__What to do__: Nothing should be output except the lines from the top of the material below through the line that contains "and RESULT is", each exactly as written.

__Extracted data__:
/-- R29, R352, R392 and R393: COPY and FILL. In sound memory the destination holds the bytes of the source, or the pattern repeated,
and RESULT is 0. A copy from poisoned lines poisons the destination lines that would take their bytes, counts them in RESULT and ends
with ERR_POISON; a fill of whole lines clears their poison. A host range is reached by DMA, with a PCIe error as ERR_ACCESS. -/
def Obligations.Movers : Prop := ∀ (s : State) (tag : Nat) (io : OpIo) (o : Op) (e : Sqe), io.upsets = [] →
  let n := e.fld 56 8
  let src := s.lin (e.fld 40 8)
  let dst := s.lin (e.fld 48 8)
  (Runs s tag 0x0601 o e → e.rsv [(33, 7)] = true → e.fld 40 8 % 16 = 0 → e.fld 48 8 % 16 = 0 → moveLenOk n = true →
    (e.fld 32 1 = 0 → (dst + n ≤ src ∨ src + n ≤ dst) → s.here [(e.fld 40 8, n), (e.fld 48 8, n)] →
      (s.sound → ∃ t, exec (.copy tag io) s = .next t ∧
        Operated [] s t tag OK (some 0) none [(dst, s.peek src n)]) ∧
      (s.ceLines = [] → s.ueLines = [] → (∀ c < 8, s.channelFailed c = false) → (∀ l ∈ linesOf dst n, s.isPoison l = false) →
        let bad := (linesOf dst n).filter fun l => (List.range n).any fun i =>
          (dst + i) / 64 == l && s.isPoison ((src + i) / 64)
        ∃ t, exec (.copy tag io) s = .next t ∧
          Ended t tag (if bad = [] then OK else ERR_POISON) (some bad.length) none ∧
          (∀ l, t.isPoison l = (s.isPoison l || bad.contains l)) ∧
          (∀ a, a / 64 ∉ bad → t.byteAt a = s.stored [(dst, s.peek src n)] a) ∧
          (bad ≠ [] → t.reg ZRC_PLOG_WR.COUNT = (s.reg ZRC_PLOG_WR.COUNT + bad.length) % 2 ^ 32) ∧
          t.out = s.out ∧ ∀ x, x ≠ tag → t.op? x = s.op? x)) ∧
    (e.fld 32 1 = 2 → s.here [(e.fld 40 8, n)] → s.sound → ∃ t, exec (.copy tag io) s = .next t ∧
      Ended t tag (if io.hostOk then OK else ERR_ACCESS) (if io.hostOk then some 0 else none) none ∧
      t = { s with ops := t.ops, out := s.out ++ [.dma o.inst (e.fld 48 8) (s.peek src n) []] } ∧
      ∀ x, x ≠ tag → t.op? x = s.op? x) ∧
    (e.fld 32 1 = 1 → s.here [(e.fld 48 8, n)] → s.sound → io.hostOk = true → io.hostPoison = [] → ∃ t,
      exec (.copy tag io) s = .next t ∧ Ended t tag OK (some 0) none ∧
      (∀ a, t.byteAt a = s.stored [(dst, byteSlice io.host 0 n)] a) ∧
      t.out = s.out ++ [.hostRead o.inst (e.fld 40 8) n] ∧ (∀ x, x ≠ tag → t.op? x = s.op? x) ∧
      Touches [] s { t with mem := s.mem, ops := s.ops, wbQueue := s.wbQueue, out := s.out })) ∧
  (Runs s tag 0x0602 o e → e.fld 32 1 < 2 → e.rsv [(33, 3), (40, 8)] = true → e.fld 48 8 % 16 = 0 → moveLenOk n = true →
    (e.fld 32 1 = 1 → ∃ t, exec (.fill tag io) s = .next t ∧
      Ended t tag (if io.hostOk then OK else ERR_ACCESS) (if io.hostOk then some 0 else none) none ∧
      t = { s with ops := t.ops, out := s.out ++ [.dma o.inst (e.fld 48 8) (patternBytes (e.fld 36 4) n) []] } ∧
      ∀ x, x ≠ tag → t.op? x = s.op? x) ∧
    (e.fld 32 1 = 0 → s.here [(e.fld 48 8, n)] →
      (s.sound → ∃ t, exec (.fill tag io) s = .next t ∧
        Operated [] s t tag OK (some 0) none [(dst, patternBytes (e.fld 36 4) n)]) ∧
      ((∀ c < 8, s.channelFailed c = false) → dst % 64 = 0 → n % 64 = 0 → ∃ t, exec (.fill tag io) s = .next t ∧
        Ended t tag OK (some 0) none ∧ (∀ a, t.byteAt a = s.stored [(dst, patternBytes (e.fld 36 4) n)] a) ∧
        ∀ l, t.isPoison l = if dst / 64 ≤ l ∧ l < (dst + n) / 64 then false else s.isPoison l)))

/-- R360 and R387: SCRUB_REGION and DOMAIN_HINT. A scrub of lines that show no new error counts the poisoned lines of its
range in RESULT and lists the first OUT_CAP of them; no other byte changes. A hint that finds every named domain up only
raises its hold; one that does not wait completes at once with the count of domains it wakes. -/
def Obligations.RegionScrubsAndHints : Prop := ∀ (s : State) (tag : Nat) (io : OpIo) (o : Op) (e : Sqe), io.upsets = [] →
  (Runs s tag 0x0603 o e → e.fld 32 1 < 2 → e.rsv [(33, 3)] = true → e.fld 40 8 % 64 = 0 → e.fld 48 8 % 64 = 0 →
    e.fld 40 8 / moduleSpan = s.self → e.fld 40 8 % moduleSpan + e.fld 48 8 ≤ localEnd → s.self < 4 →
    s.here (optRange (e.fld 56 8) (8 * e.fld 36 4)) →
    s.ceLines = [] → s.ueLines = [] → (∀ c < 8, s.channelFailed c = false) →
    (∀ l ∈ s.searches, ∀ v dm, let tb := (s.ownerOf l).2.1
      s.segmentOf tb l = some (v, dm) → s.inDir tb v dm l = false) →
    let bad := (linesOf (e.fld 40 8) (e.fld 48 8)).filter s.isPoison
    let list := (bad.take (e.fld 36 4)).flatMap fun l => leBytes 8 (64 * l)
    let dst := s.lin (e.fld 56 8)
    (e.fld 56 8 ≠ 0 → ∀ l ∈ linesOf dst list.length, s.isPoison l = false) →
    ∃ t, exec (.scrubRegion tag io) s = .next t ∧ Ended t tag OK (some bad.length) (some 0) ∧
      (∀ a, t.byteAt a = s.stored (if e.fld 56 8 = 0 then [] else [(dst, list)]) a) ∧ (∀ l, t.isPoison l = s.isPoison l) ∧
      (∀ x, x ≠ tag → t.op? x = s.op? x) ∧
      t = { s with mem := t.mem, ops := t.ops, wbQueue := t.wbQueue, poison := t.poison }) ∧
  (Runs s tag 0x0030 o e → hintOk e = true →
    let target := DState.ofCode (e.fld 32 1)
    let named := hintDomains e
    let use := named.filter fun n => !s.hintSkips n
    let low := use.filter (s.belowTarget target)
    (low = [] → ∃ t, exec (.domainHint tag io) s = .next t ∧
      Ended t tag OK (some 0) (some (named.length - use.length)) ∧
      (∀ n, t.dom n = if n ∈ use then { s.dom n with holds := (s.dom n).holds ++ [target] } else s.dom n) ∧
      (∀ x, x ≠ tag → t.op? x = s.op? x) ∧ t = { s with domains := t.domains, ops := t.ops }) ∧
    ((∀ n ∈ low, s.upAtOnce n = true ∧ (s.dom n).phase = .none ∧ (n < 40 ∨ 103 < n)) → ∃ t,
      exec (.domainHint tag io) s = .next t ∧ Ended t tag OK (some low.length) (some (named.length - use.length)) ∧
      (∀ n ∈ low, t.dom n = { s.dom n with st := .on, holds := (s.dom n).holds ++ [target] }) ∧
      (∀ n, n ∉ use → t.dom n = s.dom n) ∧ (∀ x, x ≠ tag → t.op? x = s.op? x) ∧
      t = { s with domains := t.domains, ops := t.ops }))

__Solution to this task__:
/-- R29, R352, R392 and R393: COPY and FILL. In sound memory the destination holds the bytes of the source, or the pattern repeated,
and RESULT is 0. A copy from poisoned lines poisons the destination lines that would take their bytes, counts them in RESULT and ends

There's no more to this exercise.